My favorite pax 1 star, we were talking about tips ... he say's "I never tip uber." I said "Yes, sir. No, sir. Oh here you are sir at your location." Played my Harry Nilsson "You're Breaking My Heart" and 1 stared.


----------



## iUBERdc (Dec 28, 2016)

Go4 said:


> My favorite pax 1 star, we were talking about tips ... he say's "I never tip uber." I said "Yes, sir. No, sir. Oh here you are sir at your location." Played my Harry Nilsson "You're Breaking My Heart" and 1 stared.


What is the rating cut off point where you wont accept a ping?


----------



## Go4 (Jan 8, 2017)

4.6, I figure what is good for the goose is good for the Uber. BTW the song was played long after I drove away.


----------



## SailingWithThe Breeze (Feb 22, 2017)

If only we all received a dollar for every time this has been discussed...


----------



## freddieman (Oct 24, 2016)

entrep1776 said:


> I give 1 star if pax is a money loser. Too far to drive for too short a trip. Hoping I see a low rating and pass.


I do this. If trip is long or even mid, I won't be disappointed if they don't tip. It's the min fare ride with max pax going short distance not tipping that will get the low rating for me.

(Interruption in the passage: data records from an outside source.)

/-- The fields after the write of `baseReload`. -/
@[simp] theorem writeBaseReload_fields (s : State) :
    (writeBaseReload s).cfg = s.cfg ∧ (writeBaseReload s).files = s.files ∧
    (writeBaseReload s).arg0 = s.arg0 ∧ (writeBaseReload s).arg1 = s.arg1 ∧
    (writeBaseReload s).arg2 = s.arg2 ∧ (writeBaseReload s).arg3 = s.arg3 ∧
    (writeBaseReload s).respStatus = s.respStatus ∧ (writeBaseReload s).respValue = s.respValue ∧
    (writeBaseReload s).busy = s.busy ∧ (writeBaseReload s).seq = s.seq ∧
    (writeBaseReload s).pstate = s.pstate ∧ (writeBaseReload s).loopFlag = s.loopFlag ∧
    (writeBaseReload s).nameReg = s.nameReg ∧ (writeBaseReload s).nameValid = s.nameValid ∧
    (writeBaseReload s).volume = s.volume ∧ (writeBaseReload s).rateQ = s.rateQ ∧
    (writeBaseReload s).storageSel = s.storageSel ∧ (writeBaseReload s).streamActive = s.streamActive ∧
    (writeBaseReload s).dataStart = s.dataStart ∧ (writeBaseReload s).dataSize = s.dataSize ∧
    (writeBaseReload s).dataPos = s.dataPos ∧ (writeBaseReload s).sampleRate = s.sampleRate ∧
    (writeBaseReload s).eod = s.eod ∧ (writeBaseReload s).rd = s.rd ∧ (writeBaseReload s).wr = s.wr ∧
    (writeBaseReload s).count = s.count ∧
    (writeBaseReload s).baseReload = BitVec.ofNat 16 (basePeriod s.cfg s.sampleRate.toNat) ∧
    (writeBaseReload s).reloadReg = s.reloadReg ∧ (writeBaseReload s).reloadActive = s.reloadActive ∧
    (writeBaseReload s).tcnt = s.tcnt ∧ (writeBaseReload s).tf = s.tf ∧ (writeBaseReload s).ie = s.ie ∧
    (writeBaseReload s).duty = s.duty ∧ (writeBaseReload s).rb = s.rb ∧
    (writeBaseReload s).openFile = s.openFile ∧ (writeBaseReload s).cur = s.cur ∧
    (writeBaseReload s).respValid = s.respValid ∧ (writeBaseReload s).host = s.host ∧
    (writeBaseReload s).timerScript = s.timerScript ∧ (writeBaseReload s).openScript = s.openScript ∧
    (writeBaseReload s).readScript = s.readScript ∧ (writeBaseReload s).draws = s.draws := by
  and_intros <;> rfl

/-- The fields after PLAY's commit. -/
@[simp] theorem commitStream_fields (start size rate : Word) (s : State) :
    (commitStream start size rate s).cfg = s.cfg ∧ (commitStream start size rate s).files = s.files ∧
    (commitStream start size rate s).arg0 = s.arg0 ∧ (commitStream start size rate s).arg1 = s.arg1 ∧
    (commitStream start size rate s).arg2 = s.arg2 ∧ (commitStream start size rate s).arg3 = s.arg3 ∧
    (commitStream start size rate s).respStatus = s.respStatus ∧
    (commitStream start size rate s).respValue = s.respValue ∧
    (commitStream start size rate s).busy = s.busy ∧ (commitStream start size rate s).seq = s.seq ∧
    (commitStream start size rate s).pstate = .playing ∧
    (commitStream start size rate s).loopFlag = s.loopFlag ∧
    (commitStream start size rate s).nameReg = s.nameReg ∧
    (commitStream start size rate s).nameValid = s.nameValid ∧
    (commitStream start size rate s).volume = s.volume ∧
    (commitStream start size rate s).rateQ = s.rateQ ∧
    (commitStream start size rate s).storageSel = s.storageSel ∧
    (commitStream start size rate s).streamActive = true ∧
    (commitStream start size rate s).dataStart = start ∧
    (commitStream start size rate s).dataSize = size ∧ (commitStream start size rate s).dataPos = 0 ∧
    (commitStream start size rate s).sampleRate = rate ∧ (commitStream start size rate s).eod = false ∧
    (commitStream start size rate s).rd = 0 ∧ (commitStream start size rate s).wr = 0 ∧
    (commitStream start size rate s).count = 0 ∧
    (commitStream start size rate s).baseReload = s.baseReload ∧
    (commitStream start size rate s).reloadReg = s.reloadReg ∧
    (commitStream start size rate s).reloadActive = s.reloadActive ∧
    (commitStream start size rate s).tcnt = s.tcnt ∧ (commitStream start size rate s).tf = s.tf ∧
    (commitStream start size rate s).ie = s.ie ∧ (commitStream start size rate s).duty = s.duty ∧
    (commitStream start size rate s).rb = s.rb ∧
    (commitStream start size rate s).openFile = s.openFile ∧
    (commitStream start size rate s).cur = s.cur ∧
    (commitStream start size rate s).respValid = s.respValid ∧
    (commitStream start size rate s).host = s.host ∧
    (commitStream start size rate s).timerScript = s.timerScript ∧
    (commitStream start size rate s).openScript = s.openScript ∧
    (commitStream start size rate s).readScript = s.readScript ∧
    (commitStream start size rate s).draws = s.draws := by
  and_intros <;> rfl
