/-- StRead writes only the device's cursor (R82). -/
@[simp] theorem stRead_fields (n : Nat) (s : State) :
    ((stRead n s).2).cfg = s.cfg ∧ ((stRead n s).2).files = s.files ∧ ((stRead n s).2).arg0 = s.arg0 ∧
    ((stRead n s).2).arg1 = s.arg1 ∧ ((stRead n s).2).arg2 = s.arg2 ∧ ((stRead n s).2).arg3 = s.arg3 ∧
    ((stRead n s).2).respStatus = s.respStatus ∧ ((stRead n s).2).respValue = s.respValue ∧
    ((stRead n s).2).busy = s.busy ∧ ((stRead n s).2).seq = s.seq ∧
    ((stRead n s).2).pstate = s.pstate ∧ ((stRead n s).2).loopFlag = s.loopFlag ∧
    ((stRead n s).2).nameReg = s.nameReg ∧ ((stRead n s).2).nameValid = s.nameValid ∧
    ((stRead n s).2).volume = s.volume ∧ ((stRead n s).2).rateQ = s.rateQ ∧
    ((stRead n s).2).storageSel = s.storageSel ∧ ((stRead n s).2).streamActive = s.streamActive ∧
    ((stRead n s).2).dataStart = s.dataStart ∧ ((stRead n s).2).dataSize = s.dataSize ∧
    ((stRead n s).2).dataPos = s.dataPos ∧ ((stRead n s).2).sampleRate = s.sampleRate ∧
    ((stRead n s).2).eod = s.eod ∧ ((stRead n s).2).rd = s.rd ∧ ((stRead n s).2).wr = s.wr ∧
    ((stRead n s).2).count = s.count ∧ ((stRead n s).2).baseReload = s.baseReload ∧
    ((stRead n s).2).reloadReg = s.reloadReg ∧ ((stRead n s).2).reloadActive = s.reloadActive ∧
    ((stRead n s).2).tcnt = s.tcnt ∧ ((stRead n s).2).tf = s.tf ∧ ((stRead n s).2).ie = s.ie ∧
    ((stRead n s).2).duty = s.duty ∧ ((stRead n s).2).rb = s.rb ∧
    ((stRead n s).2).openFile = s.openFile ∧ ((stRead n s).2).respValid = s.respValid ∧
    ((stRead n s).2).host = s.host ∧ ((stRead n s).2).timerScript = s.timerScript ∧
    ((stRead n s).2).openScript = s.openScript := by
  simp [stRead]

/-- Cursor interference writes only the device's cursor (R86). -/
@[simp] theorem hostMoveCursor_fields (pos : Word) (s : State) :
    (hostMoveCursor pos s).cfg = s.cfg ∧ (hostMoveCursor pos s).files = s.files ∧
    (hostMoveCursor pos s).arg0 = s.arg0 ∧ (hostMoveCursor pos s).arg1 = s.arg1 ∧
    (hostMoveCursor pos s).arg2 = s.arg2 ∧ (hostMoveCursor pos s).arg3 = s.arg3 ∧
    (hostMoveCursor pos s).respStatus = s.respStatus ∧ (hostMoveCursor pos s).respValue = s.respValue ∧
    (hostMoveCursor pos s).busy = s.busy ∧ (hostMoveCursor pos s).seq = s.seq ∧
    (hostMoveCursor pos s).pstate = s.pstate ∧ (hostMoveCursor pos s).loopFlag = s.loopFlag ∧
    (hostMoveCursor pos s).nameReg = s.nameReg ∧ (hostMoveCursor pos s).nameValid = s.nameValid ∧
    (hostMoveCursor pos s).volume = s.volume ∧ (hostMoveCursor pos s).rateQ = s.rateQ ∧
    (hostMoveCursor pos s).storageSel = s.storageSel ∧
    (hostMoveCursor pos s).streamActive = s.streamActive ∧
    (hostMoveCursor pos s).dataStart = s.dataStart ∧ (hostMoveCursor pos s).dataSize = s.dataSize ∧
    (hostMoveCursor pos s).dataPos = s.dataPos ∧ (hostMoveCursor pos s).sampleRate = s.sampleRate ∧
    (hostMoveCursor pos s).eod = s.eod ∧ (hostMoveCursor pos s).rd = s.rd ∧
    (hostMoveCursor pos s).wr = s.wr ∧ (hostMoveCursor pos s).count = s.count ∧
    (hostMoveCursor pos s).baseReload = s.baseReload ∧ (hostMoveCursor pos s).reloadReg = s.reloadReg ∧
    (hostMoveCursor pos s).reloadActive = s.reloadActive ∧ (hostMoveCursor pos s).tcnt = s.tcnt ∧
    (hostMoveCursor pos s).tf = s.tf ∧ (hostMoveCursor pos s).ie = s.ie ∧
    (hostMoveCursor pos s).duty = s.duty ∧ (hostMoveCursor pos s).rb = s.rb ∧
    (hostMoveCursor pos s).openFile = s.openFile ∧ (hostMoveCursor pos s).respValid = false ∧
    (hostMoveCursor pos s).host = s.host ∧ (hostMoveCursor pos s).timerScript = s.timerScript ∧
    (hostMoveCursor pos s).openScript = s.openScript ∧
    (hostMoveCursor pos s).readScript = s.readScript ∧ (hostMoveCursor pos s).draws = s.draws := by
  and_intros <;> rfl


/-- The two cases of PUSH (R133). -/
theorem push_cases (v : Byte) (s : State) :
    (s.count.toNat < s.cfg.bufCap ∧
      push v s = (true, { ringWrite s.wr.toNat v s with
        wr := ringNext s.cfg s.wr, count := BitVec.ofNat 17 (s.count.toNat + 1) })) ∨
    (s.cfg.bufCap ≤ s.count.toNat ∧ push v s = (false, s)) := by
  unfold push
  split
  · next h => exact .inl ⟨h, by simp⟩
  · next h => exact .inr ⟨by omega, rfl⟩

/-- The two cases of POP (R134). -/
theorem pop_cases (s : State) :
    (0 < s.count.toNat ∧
      pop s = (some (ringRead s s.rd.toNat),
        { s with rd := ringNext s.cfg s.rd, count := BitVec.ofNat 17 (s.count.toNat - 1) })) ∨
    (s.count.toNat = 0 ∧ pop s = (none, s)) := by
  unfold pop
  split
  · next h => exact .inl ⟨h, rfl⟩
  · next h => exact .inr ⟨by omega, rfl⟩

/-- Interrupt entry does nothing while the interrupt is not due (R306). -/
theorem interruptEntry_of_not_due {s : State} (h : interruptDue s = false) :
    interruptEntry s = s := by
  simp [interruptEntry, h]

/-- A due interrupt clears `TF` and runs TICK (R306). -/
theorem interruptEntry_of_due {s : State} (h : interruptDue s = true) :
    interruptEntry s = tick { s with tf := false } := by
  simp [interruptEntry, h]

/-- After an entry the interrupt is not due: `TF` is clear, or `IE` was 0 (R306). -/
theorem interruptDue_interruptEntry (s : State) : interruptDue (interruptEntry s) = false := by
  unfold interruptEntry
  split
  · simp [interruptDue]
  · next h => simpa using h

/-- While `IE = 0` no TICK runs (R306): `rd`, `count` and `duty` stay, however many timer steps pass. -/
theorem runTimer_noTick (n : Nat) (s : State) (h : s.ie = false) :
    (runTimer n s).rd = s.rd ∧ (runTimer n s).count = s.count ∧ (runTimer n s).duty = s.duty := by
  induction n generalizing s with
  | zero => simp [runTimer]
  | succ n ih =>
    have hd : interruptEntry (timerStep s) = timerStep s :=
      interruptEntry_of_not_due (by simp [interruptDue, h])
    simp only [runTimer, hd]
    simpa using ih (timerStep s) (by simpa using h)

/-- While `IE = 0` the time between two segments runs no TICK. -/
theorem gap_noTick (s : State) (h : s.ie = false) :
    (gap s).rd = s.rd ∧ (gap s).count = s.count ∧ (gap s).duty = s.duty := by
  have hd : interruptEntry (drawTimerSteps s).2 = (drawTimerSteps s).2 :=
    interruptEntry_of_not_due (by simp [interruptDue, h])
  simp only [gap, hd]
  simpa using runTimer_noTick (drawTimerSteps s).1 (drawTimerSteps s).2 (by simpa using h)

/-- Two timers that agree on the count and both reloads agree after a step (R310). -/
theorem timerStep_congr {s t : State} (hc : t.tcnt = s.tcnt) (ha : t.reloadActive = s.reloadActive)
    (hr : t.reloadReg = s.reloadReg) :
    (timerStep t).tcnt = (timerStep s).tcnt ∧
      (timerStep t).reloadActive = (timerStep s).reloadActive := by
  unfold timerStep
  rw [hc, ha]
  split <;> simp [hr]

/-- Interrupts never touch the timer (R309): open or held off, `n` steps leave the same count and reload. -/
theorem runTimer_timer (n : Nat) {s t : State} (hc : t.tcnt = s.tcnt)
    (ha : t.reloadActive = s.reloadActive) (hr : t.reloadReg = s.reloadReg) :
    (runTimer n t).tcnt = (holdTimer n s).tcnt ∧
      (runTimer n t).reloadActive = (holdTimer n s).reloadActive := by
  induction n generalizing s t with
  | zero => exact ⟨hc, ha⟩
  | succ n ih =>
    have h := timerStep_congr hc ha hr
    exact ih (by simpa using h.1) (by simpa using h.2) (by simpa using hr)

Max pax going short distance with no tip is automatic 1 star. A couple bucks is all it takes to show real appreciation of the cheap ride.


----------



## Jesusdrivesuber (Jan 5, 2017)

Beretic said:


> I have had enough. Title says it all. If a pax doesnt tip, automatic one star.


Use 2 for short trip with no tip and 3 for long trip with no tip, 1 sinks them too low and they start looking like the people whom you most definitely never pick up.


----------